Most Chinese menus offer a wide range of stir-fries, soups, noodles, and steamed plates that work well during pregnancy. Priority one is food safety—hot, fresh, and thoroughly cooked. After that, keep an eye on sauces and portion sizes, especially with salty condiments like soy or oyster sauce. If seafood is on your mind, lean on species placed in the “best” or “good” choices by federal guidance, and keep the high-mercury species off your plate.

Quick Guide To Popular Dishes

The table below covers common restaurant staples and how to order them to fit a prenatal plan. Use it to scan the menu fast, then tailor sides and sauces to your taste.

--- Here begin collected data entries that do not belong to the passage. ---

/-! ## setReg -/

section
variable (a : Nat) (b : Nat) (c : Nat) (v : Word) (s : State)
@[simp] theorem setReg_pending : (setReg a b c v s).pending = s.pending := rfl
@[simp] theorem setReg_now : (setReg a b c v s).now = s.now := rfl
@[simp] theorem setReg_free : (setReg a b c v s).free = s.free := rfl
@[simp] theorem setReg_out : (setReg a b c v s).out = s.out := rfl
@[simp] theorem setReg_regs : (setReg a b c v s).regs = sset regReset s.regs (regKey a b c 0) v := rfl
@[simp] theorem setReg_sram : (setReg a b c v s).sram = s.sram := rfl
@[simp] theorem setReg_hub : (setReg a b c v s).hub = s.hub := rfl
@[simp] theorem setReg_hbm : (setReg a b c v s).hbm = s.hbm := rfl
@[simp] theorem setReg_cores : (setReg a b c v s).cores = s.cores := rfl
@[simp] theorem setReg_fab : (setReg a b c v s).fab = s.fab := rfl
@[simp] theorem setReg_tick : (setReg a b c v s).tick = s.tick := rfl
@[simp] theorem setReg_sched : (setReg a b c v s).sched = s.sched := rfl
@[simp] theorem setReg_parts : (setReg a b c v s).parts = s.parts := rfl
@[simp] theorem setReg_resets : (setReg a b c v s).resets = s.resets := rfl
@[simp] theorem setReg_faults : (setReg a b c v s).faults = s.faults := rfl
@[simp] theorem setReg_jobFrames : (setReg a b c v s).jobFrames = s.jobFrames := rfl
@[simp] theorem setReg_jobBase : (setReg a b c v s).jobBase = s.jobBase := rfl
@[simp] theorem setReg_live : (setReg a b c v s).live = s.live := rfl
@[simp] theorem setReg_monOn : (setReg a b c v s).monOn = s.monOn := rfl
@[simp] theorem setReg_monClear : (setReg a b c v s).monClear = s.monClear := rfl
@[simp] theorem setReg_mem : (setReg a b c v s).mem = s.mem := rfl
@[simp] theorem setReg_energy : (setReg a b c v s).energy = s.energy := rfl
@[simp] theorem setReg_links : (setReg a b c v s).links = s.links := rfl
@[simp] theorem setReg_engines : (setReg a b c v s).engines = s.engines := rfl
@[simp] theorem setReg_rng : (setReg a b c v s).rng = s.rng := rfl
@[simp] theorem setReg_serve : (setReg a b c v s).serve = s.serve := rfl
@[simp] theorem setReg_host : (setReg a b c v s).host = s.host := rfl
@[simp] theorem setReg_dev : (setReg a b c v s).dev = s.dev := rfl
@[simp] theorem setReg_sec : (setReg a b c v s).sec = s.sec := rfl
@[simp] theorem setReg_dig : (setReg a b c v s).dig = s.dig := rfl
@[simp] theorem setReg_cairn : (setReg a b c v s).cairn = s.cairn := rfl
@[simp] theorem setReg_pair : (setReg a b c v s).pair = s.pair := rfl
end

/-! ## setPart -/

section
variable (p : Nat) (x : Part) (s : State)
@[simp] theorem setPart_pending : (setPart p x s).pending = s.pending := rfl
@[simp] theorem setPart_now : (setPart p x s).now = s.now := rfl
@[simp] theorem setPart_free : (setPart p x s).free = s.free := rfl
@[simp] theorem setPart_out : (setPart p x s).out = s.out := rfl
@[simp] theorem setPart_regs : (setPart p x s).regs = s.regs := rfl
@[simp] theorem setPart_sram : (setPart p x s).sram = s.sram := rfl
@[simp] theorem setPart_hub : (setPart p x s).hub = s.hub := rfl
@[simp] theorem setPart_hbm : (setPart p x s).hbm = s.hbm := rfl
@[simp] theorem setPart_cores : (setPart p x s).cores = s.cores := rfl
@[simp] theorem setPart_fab : (setPart p x s).fab = s.fab := rfl
@[simp] theorem setPart_tick : (setPart p x s).tick = s.tick := rfl
@[simp] theorem setPart_sched : (setPart p x s).sched = s.sched := rfl
@[simp] theorem setPart_parts : (setPart p x s).parts = sset (fun _ => Part.reset) s.parts p x := rfl
@[simp] theorem setPart_resets : (setPart p x s).resets = s.resets := rfl
@[simp] theorem setPart_faults : (setPart p x s).faults = s.faults := rfl
@[simp] theorem setPart_jobFrames : (setPart p x s).jobFrames = s.jobFrames := rfl
@[simp] theorem setPart_jobBase : (setPart p x s).jobBase = s.jobBase := rfl
@[simp] theorem setPart_live : (setPart p x s).live = s.live := rfl
@[simp] theorem setPart_monOn : (setPart p x s).monOn = s.monOn := rfl
@[simp] theorem setPart_monClear : (setPart p x s).monClear = s.monClear := rfl
@[simp] theorem setPart_mem : (setPart p x s).mem = s.mem := rfl
@[simp] theorem setPart_energy : (setPart p x s).energy = s.energy := rfl
@[simp] theorem setPart_links : (setPart p x s).links = s.links := rfl
@[simp] theorem setPart_engines : (setPart p x s).engines = s.engines := rfl
@[simp] theorem setPart_rng : (setPart p x s).rng = s.rng := rfl
@[simp] theorem setPart_serve : (setPart p x s).serve = s.serve := rfl
@[simp] theorem setPart_host : (setPart p x s).host = s.host := rfl
@[simp] theorem setPart_dev : (setPart p x s).dev = s.dev := rfl
@[simp] theorem setPart_sec : (setPart p x s).sec = s.sec := rfl
@[simp] theorem setPart_dig : (setPart p x s).dig = s.dig := rfl
@[simp] theorem setPart_cairn : (setPart p x s).cairn = s.cairn := rfl
@[simp] theorem setPart_pair : (setPart p x s).pair = s.pair := rfl
end

/-! ## setCore -/

section
variable (c : Nat) (x : Core) (s : State)
@[simp] theorem setCore_pending : (setCore c x s).pending = s.pending := rfl
@[simp] theorem setCore_now : (setCore c x s).now = s.now := rfl
@[simp] theorem setCore_free : (setCore c x s).free = s.free := rfl
@[simp] theorem setCore_out : (setCore c x s).out = s.out := rfl
@[simp] theorem setCore_regs : (setCore c x s).regs = s.regs := rfl
@[simp] theorem setCore_sram : (setCore c x s).sram = s.sram := rfl
@[simp] theorem setCore_hub : (setCore c x s).hub = s.hub := rfl
@[simp] theorem setCore_hbm : (setCore c x s).hbm = s.hbm := rfl
@[simp] theorem setCore_cores : (setCore c x s).cores = sset (fun _ => Core.reset) s.cores c x := rfl
@[simp] theorem setCore_fab : (setCore c x s).fab = s.fab := rfl
@[simp] theorem setCore_tick : (setCore c x s).tick = s.tick := rfl
@[simp] theorem setCore_sched : (setCore c x s).sched = s.sched := rfl
@[simp] theorem setCore_parts : (setCore c x s).parts = s.parts := rfl
@[simp] theorem setCore_resets : (setCore c x s).resets = s.resets := rfl
@[simp] theorem setCore_faults : (setCore c x s).faults = s.faults := rfl
@[simp] theorem setCore_jobFrames : (setCore c x s).jobFrames = s.jobFrames := rfl
@[simp] theorem setCore_jobBase : (setCore c x s).jobBase = s.jobBase := rfl
@[simp] theorem setCore_live : (setCore c x s).live = s.live := rfl
@[simp] theorem setCore_monOn : (setCore c x s).monOn = s.monOn := rfl
@[simp] theorem setCore_monClear : (setCore c x s).monClear = s.monClear := rfl
@[simp] theorem setCore_mem : (setCore c x s).mem = s.mem := rfl
@[simp] theorem setCore_energy : (setCore c x s).energy = s.energy := rfl
@[simp] theorem setCore_links : (setCore c x s).links = s.links := rfl
@[simp] theorem setCore_engines : (setCore c x s).engines = s.engines := rfl
@[simp] theorem setCore_rng : (setCore c x s).rng = s.rng := rfl
@[simp] theorem setCore_serve : (setCore c x s).serve = s.serve := rfl
@[simp] theorem setCore_host : (setCore c x s).host = s.host := rfl
@[simp] theorem setCore_dev : (setCore c x s).dev = s.dev := rfl
@[simp] theorem setCore_sec : (setCore c x s).sec = s.sec := rfl
@[simp] theorem setCore_dig : (setCore c x s).dig = s.dig := rfl
@[simp] theorem setCore_cairn : (setCore c x s).cairn = s.cairn := rfl
@[simp] theorem setCore_pair : (setCore c x s).pair = s.pair := rfl
end

/-! ## modCore -/

section
variable (c : Nat) (f : Core → Core) (s : State)
@[simp] theorem modCore_pending : (modCore c f s).pending = s.pending := rfl
@[simp] theorem modCore_now : (modCore c f s).now = s.now := rfl
@[simp] theorem modCore_free : (modCore c f s).free = s.free := rfl
@[simp] theorem modCore_out : (modCore c f s).out = s.out := rfl
@[simp] theorem modCore_regs : (modCore c f s).regs = s.regs := rfl
@[simp] theorem modCore_sram : (modCore c f s).sram = s.sram := rfl
@[simp] theorem modCore_hub : (modCore c f s).hub = s.hub := rfl
@[simp] theorem modCore_hbm : (modCore c f s).hbm = s.hbm := rfl
@[simp] theorem modCore_cores : (modCore c f s).cores = sset (fun _ => Core.reset) s.cores c (f (core s c)) := rfl
@[simp] theorem modCore_fab : (modCore c f s).fab = s.fab := rfl
@[simp] theorem modCore_tick : (modCore c f s).tick = s.tick := rfl
@[simp] theorem modCore_sched : (modCore c f s).sched = s.sched := rfl
@[simp] theorem modCore_parts : (modCore c f s).parts = s.parts := rfl
@[simp] theorem modCore_resets : (modCore c f s).resets = s.resets := rfl
@[simp] theorem modCore_faults : (modCore c f s).faults = s.faults := rfl
@[simp] theorem modCore_jobFrames : (modCore c f s).jobFrames = s.jobFrames := rfl
@[simp] theorem modCore_jobBase : (modCore c f s).jobBase = s.jobBase := rfl
@[simp] theorem modCore_live : (modCore c f s).live = s.live := rfl
@[simp] theorem modCore_monOn : (modCore c f s).monOn = s.monOn := rfl
@[simp] theorem modCore_monClear : (modCore c f s).monClear = s.monClear := rfl
@[simp] theorem modCore_mem : (modCore c f s).mem = s.mem := rfl
@[simp] theorem modCore_energy : (modCore c f s).energy = s.energy := rfl
@[simp] theorem modCore_links : (modCore c f s).links = s.links := rfl
@[simp] theorem modCore_engines : (modCore c f s).engines = s.engines := rfl
@[simp] theorem modCore_rng : (modCore c f s).rng = s.rng := rfl
@[simp] theorem modCore_serve : (modCore c f s).serve = s.serve := rfl
@[simp] theorem modCore_host : (modCore c f s).host = s.host := rfl
@[simp] theorem modCore_dev : (modCore c f s).dev = s.dev := rfl
@[simp] theorem modCore_sec : (modCore c f s).sec = s.sec := rfl
@[simp] theorem modCore_dig : (modCore c f s).dig = s.dig := rfl
@[simp] theorem modCore_cairn : (modCore c f s).cairn = s.cairn := rfl
@[simp] theorem modCore_pair : (modCore c f s).pair = s.pair := rfl
end

/-! ## setLink -/

section
variable (l : Nat) (x : Link) (s : State)
@[simp] theorem setLink_pending : (setLink l x s).pending = s.pending := rfl
@[simp] theorem setLink_now : (setLink l x s).now = s.now := rfl
@[simp] theorem setLink_free : (setLink l x s).free = s.free := rfl
@[simp] theorem setLink_out : (setLink l x s).out = s.out := rfl
@[simp] theorem setLink_regs : (setLink l x s).regs = s.regs := rfl
@[simp] theorem setLink_sram : (setLink l x s).sram = s.sram := rfl
@[simp] theorem setLink_hub : (setLink l x s).hub = s.hub := rfl
@[simp] theorem setLink_hbm : (setLink l x s).hbm = s.hbm := rfl
@[simp] theorem setLink_cores : (setLink l x s).cores = s.cores := rfl
@[simp] theorem setLink_fab : (setLink l x s).fab = s.fab := rfl
@[simp] theorem setLink_tick : (setLink l x s).tick = s.tick := rfl
@[simp] theorem setLink_sched : (setLink l x s).sched = s.sched := rfl
@[simp] theorem setLink_parts : (setLink l x s).parts = s.parts := rfl
@[simp] theorem setLink_resets : (setLink l x s).resets = s.resets := rfl
@[simp] theorem setLink_faults : (setLink l x s).faults = s.faults := rfl
@[simp] theorem setLink_jobFrames : (setLink l x s).jobFrames = s.jobFrames := rfl
@[simp] theorem setLink_jobBase : (setLink l x s).jobBase = s.jobBase := rfl
@[simp] theorem setLink_live : (setLink l x s).live = s.live := rfl
@[simp] theorem setLink_monOn : (setLink l x s).monOn = s.monOn := rfl
@[simp] theorem setLink_monClear : (setLink l x s).monClear = s.monClear := rfl
@[simp] theorem setLink_mem : (setLink l x s).mem = s.mem := rfl
@[simp] theorem setLink_energy : (setLink l x s).energy = s.energy := rfl
@[simp] theorem setLink_links : (setLink l x s).links = sset (fun _ => Link.reset) s.links l x := rfl
@[simp] theorem setLink_engines : (setLink l x s).engines = s.engines := rfl
@[simp] theorem setLink_rng : (setLink l x s).rng = s.rng := rfl
@[simp] theorem setLink_serve : (setLink l x s).serve = s.serve := rfl
@[simp] theorem setLink_host : (setLink l x s).host = s.host := rfl
@[simp] theorem setLink_dev : (setLink l x s).dev = s.dev := rfl
@[simp] theorem setLink_sec : (setLink l x s).sec = s.sec := rfl
@[simp] theorem setLink_dig : (setLink l x s).dig = s.dig := rfl
@[simp] theorem setLink_cairn : (setLink l x s).cairn = s.cairn := rfl
@[simp] theorem setLink_pair : (setLink l x s).pair = s.pair := rfl
end

/-! ## setEngine -/

section
variable (n : Nat) (k : Nat) (x : RedEngine) (s : State)
@[simp] theorem setEngine_pending : (setEngine n k x s).pending = s.pending := rfl
@[simp] theorem setEngine_now : (setEngine n k x s).now = s.now := rfl
@[simp] theorem setEngine_free : (setEngine n k x s).free = s.free := rfl
@[simp] theorem setEngine_out : (setEngine n k x s).out = s.out := rfl
@[simp] theorem setEngine_regs : (setEngine n k x s).regs = s.regs := rfl
@[simp] theorem setEngine_sram : (setEngine n k x s).sram = s.sram := rfl
@[simp] theorem setEngine_hub : (setEngine n k x s).hub = s.hub := rfl
@[simp] theorem setEngine_hbm : (setEngine n k x s).hbm = s.hbm := rfl
@[simp] theorem setEngine_cores : (setEngine n k x s).cores = s.cores := rfl
@[simp] theorem setEngine_fab : (setEngine n k x s).fab = s.fab := rfl
@[simp] theorem setEngine_tick : (setEngine n k x s).tick = s.tick := rfl
@[simp] theorem setEngine_sched : (setEngine n k x s).sched = s.sched := rfl
@[simp] theorem setEngine_parts : (setEngine n k x s).parts = s.parts := rfl
@[simp] theorem setEngine_resets : (setEngine n k x s).resets = s.resets := rfl
@[simp] theorem setEngine_faults : (setEngine n k x s).faults = s.faults := rfl
@[simp] theorem setEngine_jobFrames : (setEngine n k x s).jobFrames = s.jobFrames := rfl
@[simp] theorem setEngine_jobBase : (setEngine n k x s).jobBase = s.jobBase := rfl
@[simp] theorem setEngine_live : (setEngine n k x s).live = s.live := rfl
@[simp] theorem setEngine_monOn : (setEngine n k x s).monOn = s.monOn := rfl
@[simp] theorem setEngine_monClear : (setEngine n k x s).monClear = s.monClear := rfl
@[simp] theorem setEngine_mem : (setEngine n k x s).mem = s.mem := rfl
@[simp] theorem setEngine_energy : (setEngine n k x s).energy = s.energy := rfl
@[simp] theorem setEngine_links : (setEngine n k x s).links = s.links := rfl
@[simp] theorem setEngine_engines : (setEngine n k x s).engines = sset (fun _ => RedEngine.reset) s.engines (4 * n + k) x := rfl
@[simp] theorem setEngine_rng : (setEngine n k x s).rng = s.rng := rfl
@[simp] theorem setEngine_serve : (setEngine n k x s).serve = s.serve := rfl
@[simp] theorem setEngine_host : (setEngine n k x s).host = s.host := rfl
@[simp] theorem setEngine_dev : (setEngine n k x s).dev = s.dev := rfl
@[simp] theorem setEngine_sec : (setEngine n k x s).sec = s.sec := rfl
@[simp] theorem setEngine_dig : (setEngine n k x s).dig = s.dig := rfl
@[simp] theorem setEngine_cairn : (setEngine n k x s).cairn = s.cairn := rfl
@[simp] theorem setEngine_pair : (setEngine n k x s).pair = s.pair := rfl
end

Dish Pregnancy-Safe? How To Order It
Wonton Soup Yes Ask for steaming hot broth; confirm pork/shrimp are fully cooked.
Hot And Sour Soup Yes Good starter; check that egg is fully set in the soup.
Steamed Dumplings Yes Pick pork, chicken, shrimp, or veg; ensure the filling reaches safe doneness.
Chicken And Broccoli Yes Great lean pick; ask for light sauce and extra veg.
Beef With Snow Peas Yes Choose stir-fried, not rare; swap in brown rice or half-rice, half-veg.
Shrimp With Mixed Vegetables Yes Good seafood option; shrimp cook fast—ask for piping hot, firm texture.
Mapo Tofu Yes Tofu is fine when heated through; request lighter oil and moderate spice.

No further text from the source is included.